* _WORK REQUIRED_: Exactly as shown below, retype every line of the data.

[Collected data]
★ ★ ★ ★ ★ ★ ★

-- ==== Sys2Proof/Machine/Lock.lean ====
section
/-!
DEFINITION. The field lock (spec/21): attempts, lockout, challenge and sealing.
-/

namespace Sys2Proof.Machine

/-- The length of the lockout the given count of failures starts (R443). -/
def lockoutLength (fails : Nat) : Nat := 600 * 2 ^ (min (fails - 4) 10)

/-- The LOCK record (R446). -/
def lockRecord (event : Nat) (s : State) : State :=
  boxRecord 0x0E (argB 0 event ||| argB 1 s.lock.fails ||| argW 2 s.lockRem |||
    argB 6 s.lock.level.val) s

/-- The response with LOCKED (R374). -/
def lockedResponse (byLockout : Bool) (s : State) : List Byte :=
  [BitVec.ofNat 8 s.lock.fails, boolByte byLockout] ++ toLE 4 s.lockRem

/-- A failed attempt: the fourth and every later one starts a lockout (R443). -/
def attemptFailed (n : SlotId) (event : Nat) (s : State) : State :=
  let len := lockoutLength s.lock.fails
  let starts := decide (4 ≤ s.lock.fails)
  let s := if starts then s.modLock fun l => { l with lockout := some (len, s.core.lt) } else s
  let s := lockRecord event s
  let s := notice 0x1102 .ordinary (argB 0 s.lock.fails ||| argW 4 s.lockRem) s
  let s := if starts then notice 0x1103 .ordinary (argW 4 len) s else s
  post n .locked 0 (lockedResponse false s) s

/-- A successful attempt raises the level (R437, R440). -/
def attemptWon (n : SlotId) (event : Nat) (level : Fin 3) (s : State) : State :=
  let rises := decide (s.lock.level < level)
  let s := s.modLock fun l => { l with fails := 0, level := if rises then level else l.level }
  let s := lockRecord event s
  let s := if rises then
      notice 0x1101 .ordinary (argB 0 level.val ||| argB 1 (event / 2)) s
    else s
  postStatus n .ok s

/-- The outcome of an attempt that has been counted. The event is that of the acceptance; the refusal's is one
more. -/
def judgeAttempt (n : SlotId) (event : Nat) (level : Fin 3) (ok : Bool) (use : State → State) (s : State) : State :=
  if ok then attemptWon n event level (use s) else attemptFailed n (event + 1) (use s)

/-- An attempt, with writes held in its turn no more than it began with (R440, R447); or its refusal while writes are
held or a lockout is in force (R443). One that could not begin at its dispatch begins now. -/
def lockAttempt (n : SlotId) (event : Nat) (level : Fin 3) (ok : Bool) (use : State → State)
    (s : State) : State :=
  let t := if s.attempting n then s else beginAttempt n s
  if t.attempting n then judgeAttempt n event level ok use t
  else if !s.nvmAllowed then postStatus n .nvmHot s
  else post n .locked 0 (lockedResponse true s) (lockRecord 4 s)

/-- The password of the factory record. -/
def password : List Byte := (List.finRange 8).map Config.passwordByte

/-- LOCK_PASSWORD (R440). -/
def execLockPassword (n : SlotId) (s : State) : Host.Outcome State Fault Refusal :=
  .next (onSlot n 0x1101 (fun p s => lockAttempt n 0 1 (p == password) id s) s)

/-- LOCK_CHALLENGE (R442): the nonce is a free value (log 4). -/
def execLockChallenge (n : SlotId) (s : State) : Host.Outcome State Fault Refusal :=
  .next (onSlot n 0x1102 (fun _ s =>
    let nonce := (List.finRange 16).map (Config.nonceByte s.free)
    postOk n nonce (s.drawFree.modLock fun l => { l with nonce := some (nonce, s.core.lt) })) s)

/-- The expected response to a nonce (R442). -/
def expectedResponse (nonce : List Byte) : List Byte :=
  (hmacSha256 ((List.finRange 32).map Config.keyByte)
    (nonce ++ toLE 8 Config.serial.toNat ++ [0x16, 0xA0])).take 16

/-- The response matches a valid nonce (R442). -/
def State.responseOk (s : State) (p : List Byte) : Bool :=
  match s.lock.nonce with
  | some (nonce, _) => s.nonceValid && p == expectedResponse nonce
  | none => false

/-- LOCK_RESPONSE (R440, R442): the nonce is used up. -/
def execLockResponse (n : SlotId) (s : State) : Host.Outcome State Fault Refusal :=
  .next (onSlot n 0x1103 (fun p s =>
    lockAttempt n 2 2 (s.responseOk p) (State.modLock fun l => { l with nonce := none }) s) s)

/-- NONCE_EXPIRY (R442). -/
def execNonceExpiry (s : State) : Host.Outcome State Fault Refusal :=
  .next (
    match s.lock.nonce with
    | some (_, t) => if nonceLife ≤ s.since t then s.modLock fun l => { l with nonce := none } else s
    | none => s)

/-- A lockout ends at a whole second at which its time has run out and its end can be written
(R444). -/
def State.lockoutEndDue (s : State) : Bool :=
  match s.lock.lockout with
  | some (len, t) =>
    s.nvmAllowed && decide (len * ticksPerSecond ≤ s.since t) && s.since t % ticksPerSecond == 0
  | none => false

/-- LOCKOUT_END (R444). -/
def execLockoutEnd (s : State) : Host.Outcome State Fault Refusal :=
  .next (if s.lockoutEndDue then s.modLock fun l => { l with lockout := none } else s)

/-- A FORCE bit is released in this tick, with its notice where no release of it is under way; a condition still
real in the next tick is a new event (R413, R414, R416, R447). -/
def releaseForce (n : Source) (s : State) : State :=
  let x := s.faults.src[n]
  let t := s.modSource n fun x => { x with force := false, nextForce := none, fresh := x.fresh || x.force }
  if x.nextForce.getD x.force then notice 0x0E08 .fault (argB 0 n.val ||| argB 1 1) t else t

/-- Every FORCE bit is released, the armed ECC word disarmed, a SYS.PATCH staging discarded (R445). -/
def sealReleases (s : State) : State :=
  dropStaging 0x0109 0
    (((List.finRange 64).foldl (fun s n => releaseForce n s) s).modFaults fun f => { f with armed := none })

/-- The lock is sealed (R445). -/
def sealLock (s : State) : State :=
  let before := s.lock.sealed
  let s := sealReleases (s.modLock fun l => { l with sealed := true, level := 0 })
  notice 0x1104 .ordinary (argB 0 (boolNat before)) (lockRecord 5 s)

/-- LOCK_SEAL (R445): OK without change if already SEALED. -/
def execLockSeal (n : SlotId) (s : State) : Host.Outcome State Fault Refusal :=
  .next (onSlot n 0x1104 (fun _ s =>
    if s.lock.sealed && s.lock.level == 0 then postStatus n .ok s
    else if !s.nvmAllowed then postStatus n .nvmHot s
    else postStatus n .ok (sealLock s)) s)

end Sys2Proof.Machine
end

★ ★ ★ ★ ★ ★ ★

* _EXERCISE RESPONSE_:
-- ==== Sys2Proof/Machine/Lock.lean ====
section
/-!
DEFINITION. The field lock (spec/21): attempts, lockout, challenge and sealing.
-/

namespace Sys2Proof.Machine

/-- The length of the lockout the given count of failures starts (R443). -/
def lockoutLength (fails : Nat) : Nat := 600 * 2 ^ (min (fails - 4) 10)

/-- The LOCK record (R446). -/
def lockRecord (event : Nat) (s : State) : State :=
  boxRecord 0x0E (argB 0 event ||| argB 1 s.lock.fails ||| argW 2 s.lockRem |||
    argB 6 s.lock.level.val) s

/-- The response with LOCKED (R374). -/
def lockedResponse (byLockout : Bool) (s : State) : List Byte :=
  [BitVec.ofNat 8 s.lock.fails, boolByte byLockout] ++ toLE 4 s.lockRem

/-- A failed attempt: the fourth and every later one starts a lockout (R443). -/
def attemptFailed (n : SlotId) (event : Nat) (s : State) : State :=
  let len := lockoutLength s.lock.fails
  let starts := decide (4 ≤ s.lock.fails)
  let s := if starts then s.modLock fun l => { l with lockout := some (len, s.core.lt) } else s
  let s := lockRecord event s
  let s := notice 0x1102 .ordinary (argB 0 s.lock.fails ||| argW 4 s.lockRem) s
  let s := if starts then notice 0x1103 .ordinary (argW 4 len) s else s
  post n .locked 0 (lockedResponse false s) s

/-- A successful attempt raises the level (R437, R440). -/
def attemptWon (n : SlotId) (event : Nat) (level : Fin 3) (s : State) : State :=
  let rises := decide (s.lock.level < level)
  let s := s.modLock fun l => { l with fails := 0, level := if rises then level else l.level }
  let s := lockRecord event s
  let s := if rises then
      notice 0x1101 .ordinary (argB 0 level.val ||| argB 1 (event / 2)) s
    else s
  postStatus n .ok s

/-- The outcome of an attempt that has been counted. The event is that of the acceptance; the refusal's is one
more. -/
def judgeAttempt (n : SlotId) (event : Nat) (level : Fin 3) (ok : Bool) (use : State → State) (s : State) : State :=
  if ok then attemptWon n event level (use s) else attemptFailed n (event + 1) (use s)

/-- An attempt, with writes held in its turn no more than it began with (R440, R447); or its refusal while writes are
held or a lockout is in force (R443). One that could not begin at its dispatch begins now. -/
def lockAttempt (n : SlotId) (event : Nat) (level : Fin 3) (ok : Bool) (use : State → State)
    (s : State) : State :=
  let t := if s.attempting n then s else beginAttempt n s
  if t.attempting n then judgeAttempt n event level ok use t
  else if !s.nvmAllowed then postStatus n .nvmHot s
  else post n .locked 0 (lockedResponse true s) (lockRecord 4 s)

/-- The password of the factory record. -/
def password : List Byte := (List.finRange 8).map Config.passwordByte

/-- LOCK_PASSWORD (R440). -/
def execLockPassword (n : SlotId) (s : State) : Host.Outcome State Fault Refusal :=
  .next (onSlot n 0x1101 (fun p s => lockAttempt n 0 1 (p == password) id s) s)

/-- LOCK_CHALLENGE (R442): the nonce is a free value (log 4). -/
def execLockChallenge (n : SlotId) (s : State) : Host.Outcome State Fault Refusal :=
  .next (onSlot n 0x1102 (fun _ s =>
    let nonce := (List.finRange 16).map (Config.nonceByte s.free)
    postOk n nonce (s.drawFree.modLock fun l => { l with nonce := some (nonce, s.core.lt) })) s)

/-- The expected response to a nonce (R442). -/
def expectedResponse (nonce : List Byte) : List Byte :=
  (hmacSha256 ((List.finRange 32).map Config.keyByte)
    (nonce ++ toLE 8 Config.serial.toNat ++ [0x16, 0xA0])).take 16

/-- The response matches a valid nonce (R442). -/
def State.responseOk (s : State) (p : List Byte) : Bool :=
  match s.lock.nonce with
  | some (nonce, _) => s.nonceValid && p == expectedResponse nonce
  | none => false

/-- LOCK_RESPONSE (R440, R442): the nonce is used up. -/
def execLockResponse (n : SlotId) (s : State) : Host.Outcome State Fault Refusal :=
  .next (onSlot n 0x1103 (fun p s =>
    lockAttempt n 2 2 (s.responseOk p) (State.modLock fun l => { l with nonce := none }) s) s)

/-- NONCE_EXPIRY (R442). -/
def execNonceExpiry (s : State) : Host.Outcome State Fault Refusal :=
  .next (
    match s.lock.nonce with
    | some (_, t) => if nonceLife ≤ s.since t then s.modLock fun l => { l with nonce := none } else s
    | none => s)

/-- A lockout ends at a whole second at which its time has run out and its end can be written
(R444). -/
def State.lockoutEndDue (s : State) : Bool :=
  match s.lock.lockout with
  | some (len, t) =>
    s.nvmAllowed && decide (len * ticksPerSecond ≤ s.since t) && s.since t % ticksPerSecond == 0
  | none => false

/-- LOCKOUT_END (R444). -/
def execLockoutEnd (s : State) : Host.Outcome State Fault Refusal :=
  .next (if s.lockoutEndDue then s.modLock fun l => { l with lockout := none } else s)

/-- A FORCE bit is released in this tick, with its notice where no release of it is under way; a condition still
real in the next tick is a new event (R413, R414, R416, R447). -/
def releaseForce (n : Source) (s : State) : State :=
  let x := s.faults.src[n]
  let t := s.modSource n fun x => { x with force := false, nextForce := none, fresh := x.fresh || x.force }
  if x.nextForce.getD x.force then notice 0x0E08 .fault (argB 0 n.val ||| argB 1 1) t else t

/-- Every FORCE bit is released, the armed ECC word disarmed, a SYS.PATCH staging discarded (R445). -/
def sealReleases (s : State) : State :=
  dropStaging 0x0109 0
    (((List.finRange 64).foldl (fun s n => releaseForce n s) s).modFaults fun f => { f with armed := none })

/-- The lock is sealed (R445). -/
def sealLock (s : State) : State :=
  let before := s.lock.sealed
  let s := sealReleases (s.modLock fun l => { l with sealed := true, level := 0 })
  notice 0x1104 .ordinary (argB 0 (boolNat before)) (lockRecord 5 s)

/-- LOCK_SEAL (R445): OK without change if already SEALED. -/
def execLockSeal (n : SlotId) (s : State) : Host.Outcome State Fault Refusal :=
  .next (onSlot n 0x1104 (fun _ s =>
    if s.lock.sealed && s.lock.level == 0 then postStatus n .ok s
    else if !s.nvmAllowed then postStatus n .nvmHot s
    else postStatus n .ok (sealLock s)) s)

end Sys2Proof.Machine
end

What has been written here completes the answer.